- **To do**
Only the lines of the data below from the one with "an element. -/" through the one with "def LRec.rowCoords (r" are wanted. Repeat them exactly.

- **Collected data entries**
——————————

-- ==== Sys2Proof/Machine/Copy.lean ====
section
/-! DEFINITION. The copy engine (R164-R168): layout records, the placing of a box's elements, the copies' acceptance, and their rows as
they land and are counted. -/

namespace Sys2Proof.Machine

/-! ### Layout records (R164) -/

/-- A layout record's fields (R164); the element size as its logarithm. -/
structure LRec where
  base   : Nat
  scope  : Nat
  rel    : Bool
  acq    : Bool
  swz    : Nat
  esz    : Nat
  ndim   : Nat
  box    : List Nat
  stride : List Int
  bound  : List Nat
  dpitch : Nat
deriving DecidableEq, Repr

/-- The fields of a layout record's 16 words (R164). Strides and bounds are listed by dimension; dimension 0 is contiguous. -/
def lrecOf (ws : List Word) : LRec :=
  let w (i : Nat) : Nat := (ws.getD i 0).toNat
  { base := bits (w 1) 23 0 * 2 ^ 32 + w 0
    scope := bits (w 2) 14 12
    rel := bitAt (w 2) 11
    acq := bitAt (w 2) 10
    swz := bits (w 2) 9 6
    esz := bits (w 2) 5 3
    ndim := bits (w 2) 2 0
    box := [bits (w 3) 15 0, bits (w 3) 31 16, bits (w 4) 15 0, bits (w 4) 31 16, bits (w 5) 15 0]
    stride := 0 :: (List.range 4).map fun i => sextNat 32 (w (6 + i))
    bound := (List.range 5).map fun i => w (10 + i)
    dpitch := bits (w 15) 19 0 }

/-- Bytes of an element. -/
def LRec.size (r : LRec) : Nat := 2 ^ r.esz

/-- A box extent; 0 counts as 1 (R165). -/
def LRec.ext (r : LRec) (k : Nat) : Nat := max 1 (r.box.getD k 0)

/-- Bytes of one box row. -/
def LRec.rowBytes (r : LRec) : Nat := r.ext 0 * r.size

/-- Slice bytes between box rows (R164). -/
def LRec.pitch (r : LRec) : Nat := if r.dpitch == 0 then r.rowBytes else r.dpitch

/-- The rows of a box (R165). -/
def LRec.rows (r : LRec) : Nat := r.ext 1 * r.ext 2 * r.ext 3 * r.ext 4

/-- Is a record invalid (R164)? -/
def lrecBad (ws : List Word) : Bool :=
  let w (i : Nat) : Nat := (ws.getD i 0).toNat
  let r := lrecOf ws
  bits (w 1) 31 24 != 0 || bits (w 2) 31 15 != 0 || bits (w 5) 31 16 != 0 || bits (w 15) 31 20 != 0 ||
    r.ndim == 0 || 5 < r.ndim || 4 < r.esz || 3 < r.swz || 4 < r.scope || (r.scope != 0 && !r.acq && !r.rel) ||
    ((List.range 5).any fun k => if k < r.ndim then r.box.getD k 0 == 0 else r.box.getD k 0 != 0) ||
    r.base % r.size != 0 || (r.stride.any fun x => x % (r.size : Int) != 0) ||
    r.dpitch % 16 != 0 || (r.dpitch != 0 && r.dpitch < r.rowBytes) || (r.swz != 0 && r.pitch % (64 * 2 ^ r.swz) != 0)

/-! ### Placing elements (R165) -/

/-- The box indexes i1 to i4 of a row (R165). -/
def LRec.rowIdx (r : LRec) (row : Nat) : List Nat :=
  [row % r.ext 1, row / r.ext 1 % r.ext 2, row / (r.ext 1 * r.ext 2) % r.ext 3, row / (r.ext 1 * r.ext 2 * r.ext 3)]

/-- The tensor coordinates g1 to g(NDIM-1) of a row, with their dimensions: for CPG the entry of the index list stands for g1 (R165,
R166). -/
def LRec.rowCoords (r : LRec) (coords : List Int) (entry : Option Int) (row : Nat) : List (Nat × Int) :=
  (List.range (r.ndim - 1)).map fun j =>
    let k := j + 1
    let g := coords.getD k 0 + ((r.rowIdx row).getD j 0 : Nat)
    (k, if k == 1 then entry.getD g else g)

/-- The elements of a row that lie in the tensor: from the first to past the last box index of dimension 0 (R165: inb). -/
def LRec.rowSpan (r : LRec) (coords : List Int) (gs : List (Nat × Int)) : Nat × Nat :=
  if gs.all fun g => 0 ≤ g.2 && g.2 < (r.bound.getD g.1 0 : Nat) then
    let c0 := coords.getD 0 0
    let lo := (max 0 (-c0)).toNat
    let hi := min (r.ext 0) ((r.bound.getD 0 0 : Nat) - c0).toNat
    (lo, max lo hi)
  else (0, 0)

/-- The address of the tensor element of a row at box index i0, in the 56-bit space (R165). -/
def LRec.tensorVa (r : LRec) (coords : List Int) (gs : List (Nat × Int)) (i0 : Nat) : Nat :=
  let a : Int := r.base + (coords.getD 0 0 + i0) * r.size + gs.foldl (fun t g => t + g.2 * r.stride.getD g.1 0) 0
  (a % 2 ^ 56).toNat

/-- The slice offset of an element in the box, swizzled (R165). -/
def LRec.sliceOfs (r : LRec) (row i0 : Nat) : Nat :=
  let o := row * r.pitch + i0 * r.size
  if r.swz == 0 then o
  else
    let n := 4 * 2 ^ r.swz
    let c := o / 16 % n
    o - 16 * c + 16 * (c ^^^ (row % n))

/-! ### Acceptance (R164, R166) -/

/-- The party of an issuer. -/
def Issuer.party : Issuer → Party
  | .band k _ => .band k
  | .strand q => .strand q

/-- Does the layout-record read of a party's copy instruction stand open? -/
def State.layoutOpen (s : State) (w : Issuer) : Bool :=
  many s.ops fun _ o =>
    match o.kind with
    | .layout _ _ _ _ _ v => v.same w
    | _ => false

/-- The read of a layout record, made as a load by the issuer: in a band, of every thread `ms` of P (R147, R164, R222). `hi` is the high
half of the clock, where the record's address was read from SP.CLK: it is latched once the instruction is accepted (R30, R235). -/
def State.layoutOp (s : State) (w : Issuer) (kind : OpKind) (blk : Block) (uid pcv : Nat) (va : Nat) (a : Acc) (ms : List (Nat × Nat))
    (hi : List Word) : Op where
  kind := kind
  core := w.party.core
  thread := match w with
    | .band _ low => low
    | .strand _ => 0
  uid := uid
  flag := none
  d := .discard
  va := va
  acc := a
  n := 64
  data := []
  cmp := []
  ord := .relaxed
  task := blk.task
  part := blk.part
  inst := blk.inst
  words := hi
  pc := BitVec.ofNat 56 pcv
  issued := s.clk
  sent := false
  resp := none
  done := false
  tag := none
  void := false
  egress := false
  who := ms
  laid := []
  plane := none
  seq := 0

/-- A layout-record read, a load, is counted, and sampled where it is the one that is tagged (R377). -/
def State.sampleLayout (s : State) (o : Op) (w : Issuer) : State :=
  let (tag, s) := s.countReq o.core o.part
  if tag then
    match w with
    | .band k low => s.sampleReq o.core (slotOfThread low) false o.part (o.pc - s.bandBase k).toNat o.va 0 o.acc.loc (s.clk - o.issued)
    | .strand q => s.sampleReq o.core 0 true o.part (o.pc - s.strandBase q).toNat o.va 0 o.acc.loc (s.clk - o.issued)
  else s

——————————

- **Exercise solution**
/-- Bytes of an element. -/
def LRec.size (r : LRec) : Nat := 2 ^ r.esz

/-- A box extent; 0 counts as 1 (R165). -/
def LRec.ext (r : LRec) (k : Nat) : Nat := max 1 (r.box.getD k 0)

/-- Bytes of one box row. -/
def LRec.rowBytes (r : LRec) : Nat := r.ext 0 * r.size

/-- Slice bytes between box rows (R164). -/
def LRec.pitch (r : LRec) : Nat := if r.dpitch == 0 then r.rowBytes else r.dpitch

/-- The rows of a box (R165). -/
def LRec.rows (r : LRec) : Nat := r.ext 1 * r.ext 2 * r.ext 3 * r.ext 4

/-- Is a record invalid (R164)? -/
def lrecBad (ws : List Word) : Bool :=
  let w (i : Nat) : Nat := (ws.getD i 0).toNat
  let r := lrecOf ws
  bits (w 1) 31 24 != 0 || bits (w 2) 31 15 != 0 || bits (w 5) 31 16 != 0 || bits (w 15) 31 20 != 0 ||
    r.ndim == 0 || 5 < r.ndim || 4 < r.esz || 3 < r.swz || 4 < r.scope || (r.scope != 0 && !r.acq && !r.rel) ||
    ((List.range 5).any fun k => if k < r.ndim then r.box.getD k 0 == 0 else r.box.getD k 0 != 0) ||
    r.base % r.size != 0 || (r.stride.any fun x => x % (r.size : Int) != 0) ||
    r.dpitch % 16 != 0 || (r.dpitch != 0 && r.dpitch < r.rowBytes) || (r.swz != 0 && r.pitch % (64 * 2 ^ r.swz) != 0)

/-! ### Placing elements (R165) -/

/-- The box indexes i1 to i4 of a row (R165). -/
def LRec.rowIdx (r : LRec) (row : Nat) : List Nat :=
  [row % r.ext 1, row / r.ext 1 % r.ext 2, row / (r.ext 1 * r.ext 2) % r.ext 3, row / (r.ext 1 * r.ext 2 * r.ext 3)]

/-- The tensor coordinates g1 to g(NDIM-1) of a row, with their dimensions: for CPG the entry of the index list stands for g1 (R165,
R166). -/
def LRec.rowCoords (r : LRec) (coords : List Int) (entry : Option Int) (row : Nat) : List (Nat × Int) :=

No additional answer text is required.